theorem advancePlaying_timeUp {r : Prompt} {m : Nat} {p : Part} (hp : p.anu.playing = some r)
    (hr : r.cls = .nav ∨ r.cls = .chime) (hm : r.maxDuration = some m) (ht : m ≤ r.elapsed + 1) :
    advancePlaying p = { p with anu := { p.anu with playing := none, chime := {} }
                                nfu := p.nfu.post .promptEnded r.tag none } := by
  have hup : timeUp r (elapsedAfter r) = true := by simp [timeUp, elapsedAfter, hm, ht]
  rw [advancePlaying, hp]
  dsimp only
  rw [if_pos hup, endPlaying_unowned (r := { r with elapsed := elapsedAfter r }) rfl hr]

theorem advancePlaying_counts {r : Prompt} {m : Nat} {p : Part} (hp : p.anu.playing = some r)
    (hm : r.maxDuration = some m) (ht : r.elapsed + 1 < m) :
    advancePlaying p = endIfSilent (advancePattern 1 { p with anu := { p.anu with
      playing := some { r with elapsed := r.elapsed + 1 } } }) := by
  have he : elapsedAfter r = r.elapsed + 1 := by rw [elapsedAfter, hm]
  have hup : timeUp r (r.elapsed + 1) = false := by simp [timeUp, hm, ht]
  rw [advancePlaying, hp]
  dsimp only
  rw [he, if_neg (by rw [hup]; decide)]

theorem promptExpiry_early {r : Prompt} {m : Nat} {p : Part} (hp : p.anu.playing = some r)
    (hm : r.maxDuration = some m) (ht : r.elapsed + 1 < m) : promptExpiry p = p := by
  rw [promptExpiry, hp]
  exact if_neg (by simp [timeUp, elapsedAfter, hm, ht])

theorem promptExpiry_due {r : Prompt} {m : Nat} {p : Part} (hp : p.anu.playing = some r) (hrun : p.running = true)
    (hm : r.maxDuration = some m) (ht : m ≤ r.elapsed + 1) : promptExpiry p = endPlaying true p := by
  rw [promptExpiry, hp]
  exact if_pos (by simp [timeUp, elapsedAfter, hm, ht, hrun])

/-! ### Patterns -/

/-- A CHIME plays its pattern's segment `s`, and the pattern's entry can be read. -/
def Part.chimes (p : Part) (r : Prompt) (n : Nat) (s : Segment) : Prop :=
  p.anu.playing = some r ∧ r.cls = .chime ∧ r.source = .pattern n ∧ p.anu.chime.segment = some s
    ∧ p.unitPoisoned tblChimes n 0 = false ∧ p.tst.latent = []

theorem advancePattern_within {k n : Nat} {r : Prompt} {s : Segment} {p : Part} (hp : p.chimes r n s)
    (ht : p.anu.chime.played < s.duration) :
    advancePattern k p = { p with anu := { p.anu with
      chime := { p.anu.chime with played := p.anu.chime.played + 1 } } } := by
  obtain ⟨hplay, -, hsrc, hseg, -, -⟩ := hp
  rw [advancePattern, hplay]
  dsimp only
  rw [hsrc, hseg]
  exact if_pos ht

theorem advancePattern_boundary {k n : Nat} {r : Prompt} {s : Segment} {p : Part} (hp : p.chimes r n s)
    (ht : s.duration ≤ p.anu.chime.played) :
    advancePattern k p = (nextSegment (p.tst.chimes.getD n {}) false r.pass (r.segment + 1)).elim (endPlaying true p)
      fun x => beginSegment n x.1 x.2 k p := by
  obtain ⟨hplay, hcls, hsrc, hseg, hunit, hl⟩ := hp
  rw [advancePattern, hplay]
  dsimp only
  rw [hsrc, hseg]
  dsimp only
  rw [if_neg (Nat.not_lt.mpr ht), checkEntry_clean _ _ hl, hunit, if_neg Bool.false_ne_true, hcls,
    show (PromptClass.chime == PromptClass.ring) = false from rfl]
  cases nextSegment (p.tst.chimes.getD n {}) false r.pass (r.segment + 1) <;> rfl

/-- The pattern goes on: in the segment after, or at the start of its next pass (R110). -/
theorem advancePattern_next {k n pass seg : Nat} {r : Prompt} {s : Segment} {p : Part} (hp : p.chimes r n s)
    (ht : s.duration ≤ p.anu.chime.played)
    (hx : seg = r.segment + 1 ∧ pass = r.pass ∧ r.segment + 1 < (p.tst.chimes.getD n {}).count
      ∨ seg = 0 ∧ pass = r.pass + 1 ∧ (p.tst.chimes.getD n {}).count ≤ r.segment + 1
        ∧ r.pass < (p.tst.chimes.getD n {}).repeats) :
    advancePattern k p = { p with anu := { p.anu with
      playing := some { r with pass := pass, segment := seg }
      chime := Chime.begun ((p.tst.chimes.getD n {}).segments.getD seg {}) k } } := by
  have hnext : nextSegment (p.tst.chimes.getD n {}) false r.pass (r.segment + 1) = some (pass, seg) := by
    rcases hx with ⟨rfl, rfl, h⟩ | ⟨rfl, rfl, h, hrep⟩
    · exact if_pos h
    · rw [nextSegment, if_neg (Nat.not_lt.mpr h), if_neg Bool.false_ne_true, if_pos hrep]
  rw [advancePattern_boundary hp ht, hnext]
  obtain ⟨hplay, -, -, -, hunit, hl⟩ := hp
  show beginSegment n pass seg k p = _
  rw [beginSegment, checkEntry_clean _ _ hl, hunit, hplay]
  rfl

theorem advancePattern_last {k n : Nat} {r : Prompt} {s : Segment} {p : Part} (hp : p.chimes r n s)
    (ht : s.duration ≤ p.anu.chime.played) (hc : (p.tst.chimes.getD n {}).count ≤ r.segment + 1)
    (hrep : (p.tst.chimes.getD n {}).repeats ≤ r.pass) :
    advancePattern k p = { p with anu := { p.anu with playing := none, chime := {} }
                                  nfu := p.nfu.post .promptEnded r.tag none } := by
  have hnext : nextSegment (p.tst.chimes.getD n {}) false r.pass (r.segment + 1) = none := by
    rw [nextSegment, if_neg (Nat.not_lt.mpr hc), if_neg Bool.false_ne_true, if_neg (Nat.not_lt.mpr hrep)]
  rw [advancePattern_boundary hp ht, hnext]
  exact endPlaying_unowned hp.1 (.inr hp.2.1)

theorem chimeSegmentEnd_early {s : Segment} {p : Part} (hc : p.anu.chime.segment = some s)
    (ht : p.anu.chime.played < s.duration) : chimeSegmentEnd p = p := by
  rw [chimeSegmentEnd, hc]
  exact if_neg (by simp; omega)

theorem chimeSegmentEnd_due {s : Segment} {p : Part} (hc : p.anu.chime.segment = some s) (hrun : p.running = true)
    (ht : s.duration ≤ p.anu.chime.played) : chimeSegmentEnd p = advancePattern 0 p := by
  rw [chimeSegmentEnd, hc]
  exact if_pos (by simp [hrun, ht])

/-! ### The block -/

theorem anuBlock_idle {p : Part} (hrun : p.running = true) (hp : p.anu.playing = none) : anuBlock p = startNext p := by
  rw [anuBlock, if_pos hrun, advancePlaying, hp]

theorem anuBlock_playing {p q : Part} {r : Prompt} (hrun : p.running = true) (h : advancePlaying p = q)
    (hq : q.anu.playing = some r) : anuBlock p = q := by
  rw [anuBlock, if_pos hrun, h, startNext, hq]
  rfl

theorem anuBlock_ended {p q : Part} (hrun : p.running = true) (h : advancePlaying p = q) (hq : q.anu.waiting = []) :
    anuBlock p = q := by
  rw [anuBlock, if_pos hrun, h, startNext, hq]
  exact ite_self _

/-- With no waiting record eligible none starts. -/
theorem startNext_none {p : Part} (h : ∀ x ∈ p.anu.waiting, eligible p x = false) : startNext p = p := by
  have hnone : p.anu.waiting.find? (eligible p) = none := List.find?_eq_none.mpr fun x hx => by simp [h x hx]
  rw [startNext, hnone]
  exact ite_self _

/-- The first eligible record starts, wherever it stands (R104). -/
theorem startNext_first {r : Prompt} {passed rest : List Prompt} {p : Part} (hp : p.anu.playing = none)
    (hw : p.anu.waiting = passed ++ r :: rest) (htags : ∀ x ∈ passed ++ rest, x.tag ≠ r.tag)
    (hpassed : ∀ x ∈ passed, eligible p x = false) (hr : eligible p r = true) :
    startNext p = endIfSilent (startPrompt r { p with anu := { p.anu with waiting := passed ++ rest } }) := by
  have hfind : p.anu.waiting.find? (eligible p) = some r := by
    rw [hw, List.find?_append, List.find?_eq_none.mpr fun x hx => by simp [hpassed x hx]]
    simp [hr]
  have hfilter : (p.anu.waiting.filter fun x => x.tag != r.tag) = passed ++ rest := by
    rw [hw, List.filter_append, List.filter_cons_of_neg (by simp), ← List.filter_append]
    exact List.filter_eq_self.mpr fun x hx => by simpa using htags x hx
  rw [startNext, hp, hfind]
  dsimp only
  rw [hfilter]
  rfl

theorem startPrompt_unpatterned {r : Prompt} {p : Part} (hr : r.cls ≠ .ring) (hs : ∀ n, r.source ≠ .pattern n) :
    startPrompt r p = { p with
      anu := { p.anu with playing := some { r with elapsed := 0, pass := 1, segment := 0 }, chime := {} }
      nfu := p.nfu.post .promptStarted r.tag none } := by
  have hstarted : startedRecord p r = { r with elapsed := 0, pass := 1, segment := 0 } := by
    rw [startedRecord, if_neg (by simpa using hr)]
  rw [startPrompt, if_neg (by simpa using hr), hstarted]
  dsimp only
  split
  · exact absurd ‹_› (hs _)
  · rfl

theorem exec_anuRenderBlock {p q : Part} (w : List Instr) (h : anuBlock p = q) (hq : q.quiet = true)
    (hv : reportView p = reportView q) : exec .anuRenderBlock ⟨p, w⟩ = .next ⟨q, w⟩ :=
  congrArg (fun q => Host.Outcome.next (⟨q, w⟩ : State)) (settle_quiet h hq hv)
•••
## Goal of the exercise
The lines that contain the word "hfind" are wanted; copy each of them from the records.

## Task answer
  have hfind : p.anu.waiting.find? (eligible p) = some r := by
  rw [startNext, hp, hfind]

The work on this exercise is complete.